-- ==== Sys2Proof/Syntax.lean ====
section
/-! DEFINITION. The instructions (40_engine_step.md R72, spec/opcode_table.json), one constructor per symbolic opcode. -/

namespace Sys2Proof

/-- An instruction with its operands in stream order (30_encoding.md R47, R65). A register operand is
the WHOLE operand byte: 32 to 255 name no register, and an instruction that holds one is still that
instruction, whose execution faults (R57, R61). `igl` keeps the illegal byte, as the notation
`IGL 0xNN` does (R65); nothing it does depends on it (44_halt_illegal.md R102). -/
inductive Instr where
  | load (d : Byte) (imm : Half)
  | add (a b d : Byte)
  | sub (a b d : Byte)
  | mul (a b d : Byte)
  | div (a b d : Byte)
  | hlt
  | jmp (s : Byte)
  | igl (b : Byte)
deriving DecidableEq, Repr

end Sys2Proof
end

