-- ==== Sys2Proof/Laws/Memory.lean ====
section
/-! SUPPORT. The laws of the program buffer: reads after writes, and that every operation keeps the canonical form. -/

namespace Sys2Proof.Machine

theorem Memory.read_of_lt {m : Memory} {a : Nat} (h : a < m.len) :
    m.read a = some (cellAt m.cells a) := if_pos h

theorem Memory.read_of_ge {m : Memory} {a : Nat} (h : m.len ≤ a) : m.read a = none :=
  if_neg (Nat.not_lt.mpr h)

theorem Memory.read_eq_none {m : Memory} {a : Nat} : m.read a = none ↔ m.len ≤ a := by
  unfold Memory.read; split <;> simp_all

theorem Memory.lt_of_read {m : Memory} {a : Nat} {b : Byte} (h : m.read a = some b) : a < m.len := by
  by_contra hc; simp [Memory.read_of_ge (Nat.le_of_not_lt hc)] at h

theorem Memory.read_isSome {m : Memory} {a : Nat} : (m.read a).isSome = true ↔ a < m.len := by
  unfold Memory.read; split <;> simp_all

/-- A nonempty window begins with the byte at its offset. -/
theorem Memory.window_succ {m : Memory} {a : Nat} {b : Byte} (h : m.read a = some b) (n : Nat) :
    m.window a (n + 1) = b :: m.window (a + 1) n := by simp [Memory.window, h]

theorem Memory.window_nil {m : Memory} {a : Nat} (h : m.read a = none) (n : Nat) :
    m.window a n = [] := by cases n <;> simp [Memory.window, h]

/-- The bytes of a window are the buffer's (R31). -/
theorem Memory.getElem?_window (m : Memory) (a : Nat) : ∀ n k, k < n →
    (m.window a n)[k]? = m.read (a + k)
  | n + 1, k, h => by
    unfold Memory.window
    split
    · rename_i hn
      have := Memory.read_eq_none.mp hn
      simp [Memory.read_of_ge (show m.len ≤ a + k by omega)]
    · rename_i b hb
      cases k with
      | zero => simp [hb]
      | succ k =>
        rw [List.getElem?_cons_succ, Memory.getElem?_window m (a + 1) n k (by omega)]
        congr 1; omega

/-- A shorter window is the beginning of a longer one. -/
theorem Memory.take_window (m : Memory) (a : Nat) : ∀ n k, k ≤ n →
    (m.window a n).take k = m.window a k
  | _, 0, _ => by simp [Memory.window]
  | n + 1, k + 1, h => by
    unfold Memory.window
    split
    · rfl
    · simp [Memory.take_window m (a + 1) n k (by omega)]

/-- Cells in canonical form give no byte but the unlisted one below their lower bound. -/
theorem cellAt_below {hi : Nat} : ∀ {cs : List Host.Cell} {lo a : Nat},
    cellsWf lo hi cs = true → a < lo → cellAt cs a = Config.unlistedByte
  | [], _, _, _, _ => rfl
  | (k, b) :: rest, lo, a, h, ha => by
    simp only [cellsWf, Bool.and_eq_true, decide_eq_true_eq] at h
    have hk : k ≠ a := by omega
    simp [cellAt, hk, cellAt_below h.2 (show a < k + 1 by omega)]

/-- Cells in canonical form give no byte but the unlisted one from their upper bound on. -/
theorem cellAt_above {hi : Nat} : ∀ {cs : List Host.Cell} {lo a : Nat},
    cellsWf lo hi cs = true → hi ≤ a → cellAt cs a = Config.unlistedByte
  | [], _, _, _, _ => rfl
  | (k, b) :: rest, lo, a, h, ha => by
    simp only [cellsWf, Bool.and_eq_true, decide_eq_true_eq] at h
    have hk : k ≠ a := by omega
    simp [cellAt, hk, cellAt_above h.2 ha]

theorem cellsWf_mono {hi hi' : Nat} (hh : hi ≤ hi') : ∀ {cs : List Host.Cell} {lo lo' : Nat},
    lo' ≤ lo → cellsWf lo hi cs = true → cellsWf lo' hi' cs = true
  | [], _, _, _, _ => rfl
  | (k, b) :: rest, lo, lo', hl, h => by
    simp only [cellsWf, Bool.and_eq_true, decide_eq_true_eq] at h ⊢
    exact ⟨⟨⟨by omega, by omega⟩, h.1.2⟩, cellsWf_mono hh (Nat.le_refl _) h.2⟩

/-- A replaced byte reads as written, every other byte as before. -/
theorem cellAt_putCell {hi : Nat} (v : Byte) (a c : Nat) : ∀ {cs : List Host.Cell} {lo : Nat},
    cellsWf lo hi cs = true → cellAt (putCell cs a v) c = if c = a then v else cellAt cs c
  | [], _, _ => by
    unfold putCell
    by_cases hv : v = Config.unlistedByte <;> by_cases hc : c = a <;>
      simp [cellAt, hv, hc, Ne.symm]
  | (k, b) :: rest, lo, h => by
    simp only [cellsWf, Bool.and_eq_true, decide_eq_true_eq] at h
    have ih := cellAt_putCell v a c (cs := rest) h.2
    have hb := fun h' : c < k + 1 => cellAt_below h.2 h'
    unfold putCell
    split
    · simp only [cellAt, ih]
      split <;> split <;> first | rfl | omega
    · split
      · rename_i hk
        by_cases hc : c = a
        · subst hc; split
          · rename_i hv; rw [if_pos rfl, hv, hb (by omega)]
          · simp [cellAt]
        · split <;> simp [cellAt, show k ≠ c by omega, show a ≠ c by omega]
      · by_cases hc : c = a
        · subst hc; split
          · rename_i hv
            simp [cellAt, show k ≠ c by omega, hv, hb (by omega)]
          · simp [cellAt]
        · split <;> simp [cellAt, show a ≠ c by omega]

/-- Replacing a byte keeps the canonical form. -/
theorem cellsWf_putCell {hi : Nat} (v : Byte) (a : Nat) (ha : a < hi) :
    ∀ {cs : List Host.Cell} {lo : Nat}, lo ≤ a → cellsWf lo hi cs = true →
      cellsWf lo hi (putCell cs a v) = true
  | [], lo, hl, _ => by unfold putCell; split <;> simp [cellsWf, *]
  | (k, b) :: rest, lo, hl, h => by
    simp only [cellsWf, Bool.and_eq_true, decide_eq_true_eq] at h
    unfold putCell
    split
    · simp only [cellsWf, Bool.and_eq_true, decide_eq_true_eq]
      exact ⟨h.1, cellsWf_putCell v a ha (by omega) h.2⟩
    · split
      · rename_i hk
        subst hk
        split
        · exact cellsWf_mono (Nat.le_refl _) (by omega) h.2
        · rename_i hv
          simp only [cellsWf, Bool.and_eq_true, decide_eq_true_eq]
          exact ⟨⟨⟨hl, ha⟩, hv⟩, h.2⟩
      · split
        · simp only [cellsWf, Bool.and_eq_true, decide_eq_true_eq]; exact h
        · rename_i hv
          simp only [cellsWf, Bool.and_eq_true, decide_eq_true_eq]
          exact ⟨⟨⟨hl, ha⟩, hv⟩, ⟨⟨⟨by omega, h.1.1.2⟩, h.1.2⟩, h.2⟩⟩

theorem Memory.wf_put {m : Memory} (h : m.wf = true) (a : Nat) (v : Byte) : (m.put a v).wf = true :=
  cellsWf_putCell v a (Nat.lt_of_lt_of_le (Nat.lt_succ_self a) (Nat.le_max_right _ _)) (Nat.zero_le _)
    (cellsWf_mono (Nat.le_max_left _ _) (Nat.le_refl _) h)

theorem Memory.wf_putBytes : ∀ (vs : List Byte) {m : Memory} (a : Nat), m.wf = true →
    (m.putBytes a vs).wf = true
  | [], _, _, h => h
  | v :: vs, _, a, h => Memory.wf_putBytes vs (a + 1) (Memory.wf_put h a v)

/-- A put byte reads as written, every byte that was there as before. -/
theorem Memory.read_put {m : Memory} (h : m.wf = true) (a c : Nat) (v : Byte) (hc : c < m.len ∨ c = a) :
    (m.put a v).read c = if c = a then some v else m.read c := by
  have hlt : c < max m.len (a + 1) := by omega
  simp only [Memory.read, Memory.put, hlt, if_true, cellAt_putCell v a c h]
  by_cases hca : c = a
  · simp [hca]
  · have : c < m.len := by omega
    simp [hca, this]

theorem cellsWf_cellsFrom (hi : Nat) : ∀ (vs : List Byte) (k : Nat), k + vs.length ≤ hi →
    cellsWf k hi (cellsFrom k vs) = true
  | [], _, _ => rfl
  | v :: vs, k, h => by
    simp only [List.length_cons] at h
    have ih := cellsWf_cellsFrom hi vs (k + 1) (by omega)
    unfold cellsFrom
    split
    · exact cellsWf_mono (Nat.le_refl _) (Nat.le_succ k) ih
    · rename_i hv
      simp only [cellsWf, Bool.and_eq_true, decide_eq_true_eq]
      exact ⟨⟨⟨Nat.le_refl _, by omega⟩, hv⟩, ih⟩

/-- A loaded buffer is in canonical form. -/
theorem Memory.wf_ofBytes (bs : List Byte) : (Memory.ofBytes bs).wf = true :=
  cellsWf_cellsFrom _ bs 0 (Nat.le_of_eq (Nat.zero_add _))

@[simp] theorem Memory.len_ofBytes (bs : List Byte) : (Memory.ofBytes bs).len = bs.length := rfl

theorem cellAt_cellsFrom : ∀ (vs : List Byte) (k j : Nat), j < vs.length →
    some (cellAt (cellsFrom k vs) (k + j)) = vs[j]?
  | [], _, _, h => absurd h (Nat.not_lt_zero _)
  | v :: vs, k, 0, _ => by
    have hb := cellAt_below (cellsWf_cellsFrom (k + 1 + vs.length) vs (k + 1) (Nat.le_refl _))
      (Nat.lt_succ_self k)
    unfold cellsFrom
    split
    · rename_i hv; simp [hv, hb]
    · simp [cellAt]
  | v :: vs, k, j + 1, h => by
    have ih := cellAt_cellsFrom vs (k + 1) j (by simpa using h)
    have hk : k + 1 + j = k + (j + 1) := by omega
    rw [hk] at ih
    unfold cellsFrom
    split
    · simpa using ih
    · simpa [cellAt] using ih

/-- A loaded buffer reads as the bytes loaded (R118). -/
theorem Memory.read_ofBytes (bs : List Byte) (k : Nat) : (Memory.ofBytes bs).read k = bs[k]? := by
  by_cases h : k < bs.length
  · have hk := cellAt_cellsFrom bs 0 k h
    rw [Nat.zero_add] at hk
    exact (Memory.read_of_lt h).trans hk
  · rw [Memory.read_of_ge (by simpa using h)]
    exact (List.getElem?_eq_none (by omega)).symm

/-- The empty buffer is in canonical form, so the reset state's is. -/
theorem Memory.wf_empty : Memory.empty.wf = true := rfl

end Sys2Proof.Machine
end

+ + +

_PROMPT_: List every line above that contains the word "symm".

_SOLVED EXERCISE_:
      simp [cellAt, hv, hc, Ne.symm]
    exact (List.getElem?_eq_none (by omega)).symm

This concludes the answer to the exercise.